なんとなく、進と巨人の星の左門豊作が重なってたので、こんな感じで聞こえた・笑。

 

 

 

オレがバイクに乗ってるのは公然の秘密だ。・・・・・・「雀荘・カズ」のメンバーなら、みーーんな知ってる。

そりゃ、そーだ。

玄関に DT が置いてある・笑。

 

 

進は、玄関の DT を見るたんびに憧れたそうだ・笑。

 

 

気がつけば、乗りたくて乗りたくて我慢ができなくなったそうな・笑。

 

 

真面目な進のことだ。

無許可、隠れて乗るなんてできない。

 

親は説得した。

 

家では農家の手伝いで、肥料だのの買い物にも行かされる。・・・・店はけっこー遠い。

 

「家の手伝い」のため。

 

大義名分を得て免許をとることが決まった。

 

 

・・・・・が、どーすればいいかがわからない・笑。

 

 

車の免許は教習所に行けばいい。

 

しかしバイク・・・・・この場合のバイクは「原付」だ。

 

教習所じゃ受け付けていない。・・・・中型バイクなら教習場でも受け付けてくれるが・・・・

で、バイクなんてものに触れたこともない。もちろん乗ったこともない。

 

バイクに乗ってるヤツは、オレしか知らない。

 

「そうだ、カズに相談しよう!!」   ってことになったらしい・笑。

 

 

 

真っ暗な中・・・・田んぼの中の農道。

ところどころに外灯が立ってる。・・・・・そう、オレが紺野らと、無免許でバイクの練習をした場所だ。

 

そこに、DT で進を後ろに乗せてやってきた。

 

止まる。

 

進が降りる。

 

バイクの操作の説明をする。

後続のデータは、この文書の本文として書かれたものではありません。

/-- Every member `tau` periods into a PVT interval (R160); past its end it is at the point itself. -/
def membersPvt (t : Nat) (x : PlanGroup) (e : SegEntry) (tau : Nat) (s : State) : State :=
  (List.range x.members.length).foldl (fun s k =>
    let r := pvtAt e (pvtTime x e s) ((min tau e.dur : Nat) / (e.dur : Rat)) k
    memberSet t (memberSlot (x.members.getD k 0)) r.1 r.2.1 r.2.2 s) s

/-- A member's place at the group's present path distance. -/
def presentPlace (x : PlanGroup) (s : State) (m : Nat) : Place :=
  match x.queue, headJoin x with
  | e :: f :: _, .blend b => if x.blending then blendPlace x e f b (x.path - (e.len - b.l)) m else segPlace x e (pvtTime x e s) x.path m
  | e :: _, _ => segPlace x e (pvtTime x e s) x.path m
  | [], _ => { p := ofQ16 s.axis[memberSlot (x.members.getD m 0)].posSp }

/-- Does the head run by time alone: a dwell, or a PVT interval that no stop has touched? -/
def timed (x : PlanGroup) : Bool :=
  match x.queue with
  | e :: _ => e.kind == 5 || e.kind == 4 && !x.along
  | [] => false

/-- Path speed and acceleration of a PVT interval at u of it: the members' motion along the path (R160, R165). -/
def pvtSpeed (x : PlanGroup) (e : SegEntry) (h u : Rat) : Rat × Rat :=
  let v := pathNorm x fun m => (pvtAt e h u m).2.1
  let dot := (pathMembers x).foldl (fun t m =>
    let q := pvtAt e h u m
    t + weightOf x m * weightOf x m * q.2.1 * q.2.2) 0
  (v, if v = 0 then 0 else gridR (dot / v))

/-- The path's state at this boundary: speed, acceleration, jerk, from distance 0. -/
def pathPt (x : PlanGroup) (s : State) : Pt :=
  if timed x then
    match x.queue with
    | e :: _ => if e.kind = 4 then let q := pvtSpeed x e (pvtTime x e s) ((x.tau : Rat) / (e.dur : Rat)); { v := q.1, a := q.2 } else {}
    | [] => {}
  else
    match x.segs with
    | g :: _ => { g.point x.clock with p := 0 }
    | [] => {}

/-- Hand the members the state of this boundary. -/
def handGroup (g : Fin 16) (s : State) : State :=
  let x := s.plan.grp[g]
  let t := x.boundary
  match x.queue with
  | [] => membersRest t x s
  | e :: _ =>
    if x.activity = 5 ∨ e.kind = 5 then membersRest t x s
    else if timed x then membersPvt t x e x.tau s
    else membersAt t x (fun m => presentPlace x s m) x.pathVel x.pathAcc s

/-! Segments (R159 to R164). -/

/-- The queue has run dry: QUEUE_STARVED, and the group rests (R161). -/
def starve (g : Fin 16) (s : State) : State :=
  if s.plan.grp[g].activity = 5 then s
  else event 0x0201 g [] (onPgrp g (fun y => { y with activity := 5, starved := true, segs := [], clock := 0, pathVel := 0, pathAcc := 0 }) s)

/-- The head segment starts `at0` into it: its identifier, its length, SEGMENT_REACHED when asked for (Table 7.3). One that starts at
rest is planned now. -/
def segmentStart (g : Fin 16) (at0 : Rat) (rest : Bool) (s : State) : State :=
  let x := s.plan.grp[g]
  match x.queue with
  | [] => s
  | e :: _ =>
    let s1 := onPgrp g (fun y => { y with
      segId := e.ident, path := at0, tau := 0, pathLen := e.len, blending := false, along := false, stale := y.stale || rest,
      activity := if y.activity = 3 then 3 else 2 }) s
    if e.flags.getLsbD 4 then event 0x0202 g (be 4 e.ident) s1 else s1

/-- A PVT point with speed left ends a dry queue: a quick stop from that state, straight on along the path (R161; log entry 10). The line
it runs on takes no entry of the queue. -/
def coast (g : Fin 16) (e : SegEntry) (s : State) : State :=
  let x := s.plan.grp[g]
  let q := pvtSpeed x e (pvtTime x e s) 1
  let l : Lim := { v := x.limits.lim.v, a := ofQ24 x.quick.d, d := ofQ24 x.quick.d, j := ofQ16 x.quick.j, s := ofQ16 x.quick.s }
  let r := planStop (segProfile x e) l (grpPeriod x s) { v := q.1, a := q.2 }
  let ends := (List.range x.members.length).map fun m =>
    e.ends.getD m 0 + (if q.1 = 0 then 0 else roundOpen (ofQ24 (e.vels.getD m 0) / q.1 * r.2.p * 65536))
  let line : SegEntry := { kind := 1, used := 0, ident := e.ident, start := e.ends, ends := ends, len := r.2.p }
  event 0x0201 g [] (onPgrp g (fun y => { y with
    queue := [line], path := 0, pathLen := r.2.p, tau := 0, along := false, blending := false, segs := r.1, clock := 0, base := 0, stale := false,
    starved := true, stopMode := some 1, activity := 3 }) s)

/-- The head segment ends in an exact stop, or a PVT point or dwell is over: its entries are freed (R164) and the next one starts, or the
queue has run dry. -/
def segmentEnd (g : Fin 16) (s : State) : State :=
  match s.plan.grp[g].queue with
  | [] => s
  | e :: r =>
    let x := s.plan.grp[g]
    let s0 := if e.kind = 5 then s else membersAt x.boundary x (fun m => segPlace x e (pvtTime x e s) e.len m) 0 0 s
    let s1 := onPgrp g (fun y => { y with
      queue := r, segId := 0, path := 0, pathLen := 0, tau := 0, blending := false, along := false, segs := [], clock := 0, pathVel := 0, pathAcc := 0 }) s0
    if plannable r then segmentStart g 0 true s1
    else if e.kind = 4 ∧ e.vels.any (· != 0) then coast g e s1
    else starve g s1

/-- The path has passed out of the head segment into the next without resting: `cut` of its distance is behind, and the next begins `at0`
into it. -/
def segmentPass (g : Fin 16) (cut at0 : Rat) (s : State) : State :=
  let x := s.plan.grp[g]
  let place := x.path - cut + at0
  let s1 := segmentStart g at0 false (onPgrp g (fun y => { y with queue := y.queue.drop 1 }) s)
  onPgrp g (fun y => { y with path := place, base := x.base - cut + at0 }) s1

/-- The join at the end of the head as it stands at the head's start, `at0` into it. -/
def joinAhead (g : Fin 16) (at0 : Rat) (s : State) : Join := headJoin { s.plan.grp[g] with path := at0, blending := false }

/-- Bring the head of the queue, which ends in the join `j`, up to the present path distance: through smooth junctions and blends, but no
further than an exact stop. -/
def crossHeads (g : Fin 16) : Nat → Join → State → State
  | 0, _, s => s
  | n + 1, j, s =>
    let x := s.plan.grp[g]
    match x.queue, j with
    | e :: _, .smooth =>
      if e.len ≤ x.path then
        let s1 := segmentPass g e.len 0 s
        crossHeads g n (joinAhead g 0 s1) s1
      else s
    | e :: _, .blend b =>
      if e.len - b.l + b.len ≤ x.path then
        let s1 := segmentPass g (e.len - b.l + b.len) b.l s
        crossHeads g n (joinAhead g b.l s1) s1
      else onPgrp g (fun y => { y with blending := decide (e.len - b.l < y.path) }) s
    | e :: _, .stop => if e.len < x.path then onPgrp g (fun y => { y with path := e.len }) s else s
    | [], _ => s

/-- The stretch has been run to its end: the segments in it pass, and the last one ends in its exact stop. -/
def finishStretch (g : Fin 16) : Nat → State → State
  | 0, s => segmentEnd g s
  | n + 1, s =>
    let x := s.plan.grp[g]
    match x.queue, headJoin x with
    | e :: _, .smooth => finishStretch g n (segmentPass g e.len 0 s)
    | e :: _, .blend b => finishStretch g n (segmentPass g (e.len - b.l + b.len) b.l s)
    | _, _ => segmentEnd g s

/-- The path one planner period on. -/
def pathAdvance (g : Fin 16) (s : State) : State :=
  let x := s.plan.grp[g]
  if x.segs = [] then s
  else
    let r := profileRun (grpPeriod x s) x.segs x.clock
    match r.1 with
    | q :: _ =>
      let p := q.point r.2
      crossHeads g x.queue.length (headJoin x) (onPgrp g (fun y => { y with
        segs := r.1, clock := r.2, path := x.base + p.p, pathVel := p.v, pathAcc := p.a }) s)
    | [] =>
      let stop := ((x.segs.getLast?.map fun q => (q.point q.len).p).getD 0) + x.base
      crossHeads g x.queue.length (headJoin x) (onPgrp g (fun y => { y with segs := [], clock := 0, path := stop, pathVel := 0, pathAcc := 0 }) s)

/-- The group one planner period on: by time on a dwell or a PVT interval, else along the path. -/
def segmentAdvance (g : Fin 16) (s : State) : State :=
  let x := s.plan.grp[g]
  match x.queue with
  | [] => starve g s
  | e :: _ =>
    if x.activity = 5 then (if plannable x.queue then segmentStart g 0 true (onPgrp g (fun y => { y with activity := 2 }) s) else s)
    else if timed x then
      if x.override.active = 0 then s
      else
        let s1 := onPgrp g (fun y => { y with tau := y.tau + 1 }) s
        if e.dur ≤ x.tau + 1 then segmentEnd g s1 else s1
    else
      let s1 := pathAdvance g s
      let y := s1.plan.grp[g]
      if x.segs ≠ [] ∧ y.segs = [] ∧ y.stopMode.isNone ∧ y.override.active ≠ 0 then
        finishStretch g y.queue.length s1
      else s1

/-! Planning (R149, R161, R165, R167). -/

/-- The pieces ahead, and the speed at their end: a PVT curve left by a stop is run to the speed of the interval's end where another
interval follows (log entry 10). -/
def piecesAhead (x : PlanGroup) (s : State) : List Piece × Rat :=
  match x.queue with
  | [] => ([], 0)
  | e :: r =>
    if e.kind = 4 then
      let follows := match r with
        | f :: _ => f.kind == 4
        | [] => false
      ([{ len := e.len - x.path, profile := segProfile x e, lim := segLim x e s }],
       if follows then (pvtSpeed x e (pvtTime x e s) 1).1 else 0)
    else if e.kind = 5 then ([], 0)
    else (stretch x s 64 x.queue x.path x.blending, 0)

/-- A PVT interval about to be stopped, or left by a stop, is followed along its curve (R165). -/
def ontoCurve (g : Fin 16) (s : State) : State :=
  let x := s.plan.grp[g]
  match x.queue with
  | e :: _ =>
    if e.kind = 4 ∧ !x.along then
      onPgrp g (fun y => { y with along := true, path := curveDistance e ((x.tau : Rat) / (e.dur : Rat)) }) s
    else s
  | [] => s

/-- Put a profile of the path in force from here. -/
def pathPlanned (g : Fin 16) (l : List ProfSeg) (s : State) : State :=
  onPgrp g (fun y => { y with
    segs := l, clock := 0, base := y.path, stale := false, pathVel := (l.head?.map (·.v0)).getD 0, pathAcc := (l.head?.map (·.a0)).getD 0 }) s

/-- A stop along the path from here, with the quick-stop limits or the profile's (R165, R167). One that the path's end leaves no room for
goes on as planned, which rests there. -/
def stopAlong (g : Fin 16) (quick : Bool) (s0 : State) : State :=
  let x0 := s0.plan.grp[g]
  let pt := pathPt x0 s0
  let s := if x0.tau = 0 ∧ pt.v = 0 then s0 else ontoCurve g s0
  let x := s.plan.grp[g]
  match x.queue with
  | [] => pathPlanned g [] s
  | e :: _ =>
    let l := pathLim x e
    let q : Lim := { l with d := ofQ24 x.quick.d, j := ofQ16 x.quick.j, s := ofQ16 x.quick.s }
    let ps := piecesAhead x s
    let room := piecesLength ps.1
    let T := grpPeriod x s
    let prof := segProfile x e
    if pt.v = 0 ∧ pt.a = 0 then pathPlanned g [] s
    else
      match if quick then stopWithin prof q T pt room else none with
      | some r => pathPlanned g r s
      | none =>
        match stopWithin prof x.limits.lim T pt room with
        | some r => pathPlanned g r s
        | none => pathPlanned g (planStretch pt 0 ps.1) s

/-- Plan the path again from here (R149, R161, R167): to the end of the stretch, or to rest under an override of 0. -/
def groupReplan (g : Fin 16) (s : State) : State :=
  let x := s.plan.grp[g]
  if x.override.active = 0 then
    if (x.queue.headD {}).kind = 5 then onPgrp g (fun y => { y with stale := false }) s else stopAlong g false s
  else if timed x ∨ x.activity = 5 then onPgrp g (fun y => { y with stale := false }) s
  else
    let ps := piecesAhead x s
    let l := planStretch (pathPt x s) ps.2 ps.1
    let s1 := pathPlanned g l s
    if l = [] then finishStretch g x.queue.length s1 else s1

/-- A stop takes effect at this boundary (R165): FREEZE holds the set-points now, the others decelerate along the path. A group already at
rest is at rest. -/
def stopBegin (g : Fin 16) (m : Nat) (s : State) : State :=
  let s1 := onPgrp g (fun y => { y with stopMode := some m, stopDue := none, activity := 3, stale := false }) s
  let x := s1.plan.grp[g]
  if m = 3 ∨ (x.queue.headD {}).kind = 5 ∨ s.plan.grp[g].activity = 5 then
    onPgrp g (fun y => { y with segs := [], pathVel := 0, pathAcc := 0 }) (ontoCurve g s1)
  else stopAlong g (decide (m = 1)) s1

/-- Members of a running group that have left service: the others take a QUICK stop along the path, the queue is discarded,
GROUP_FAULT_STOP is raised (R166). -/
def memberLost (g : Fin 16) (s : State) : State :=
  let x := s.plan.grp[g]
  if x.lost ∨ x.members.all (fun n => inService (memberSlot n) s) then s
  else
    let s1 := onPgrp g (fun y => { y with lost := true, faultStop := true }) s
    let s2 := event 0x0203 g [] s1
    if stopSeverity 1 ≤ (x.stopMode.map stopSeverity).getD 0 then s2 else stopBegin g 1 s2

/-- Commands whose time has come at this boundary: an override, a resumption, a stop (R143). -/
def groupCommands (g : Fin 16) (t : Nat) (s : State) : State :=
  let x := s.plan.grp[g]
  let s1 :=
    if x.override.ripe t then settleUpdate 1 (onPgrp g (fun y => { y with override := y.override.take, stale := y.stopMode.isNone }) s)
    else s
  let s2 :=
    if x.resumeDue.any (fun h => decide (h + 5000 ≤ t)) then onPgrp g (fun y => { y with resumeDue := none, stale := true }) s1 else s1
  match x.stopDue with
  | some (m, h) => if h + 5000 ≤ t then stopBegin g m s2 else s2
  | none => s2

・・・・そのためにここに連れ出した。

 

 

右手の前輪ブレーキ。左手のクラッチ。右足の後輪ブレーキ。・・・・そして左足のギア。

・・・・バイクの運転方法を説明する。

 

オレの DT125 は立派なバイクだ。原付から比べりゃ格段に大きい。

無免許で乗れる代物じゃない。だから進に運転させるわけにはいかない。あくまで操作説明だけだ。

 

進が目を輝かせながら聞いてる・笑。

 

 

また進を DT の後ろに乗せて走る。

実地に操作を見せてやる。

 

後ろから進の興奮が伝わってくる・笑。

 

 

・・・・そっかぁ・・・絵に描いたような優等生の進も、バイクにはきょーみがあったか。やっぱ男の子やな・笑。

 

 

 

帰り際。

オレは、原付をとる時に使った問題集を進に渡した。

 

原付免許は学科だけの50問。90点で合格だ。・・・・・不思議な話だが、バイクに乗れなくても免許はくれる・笑。

 

進なら、1週間もあれば楽勝だろう。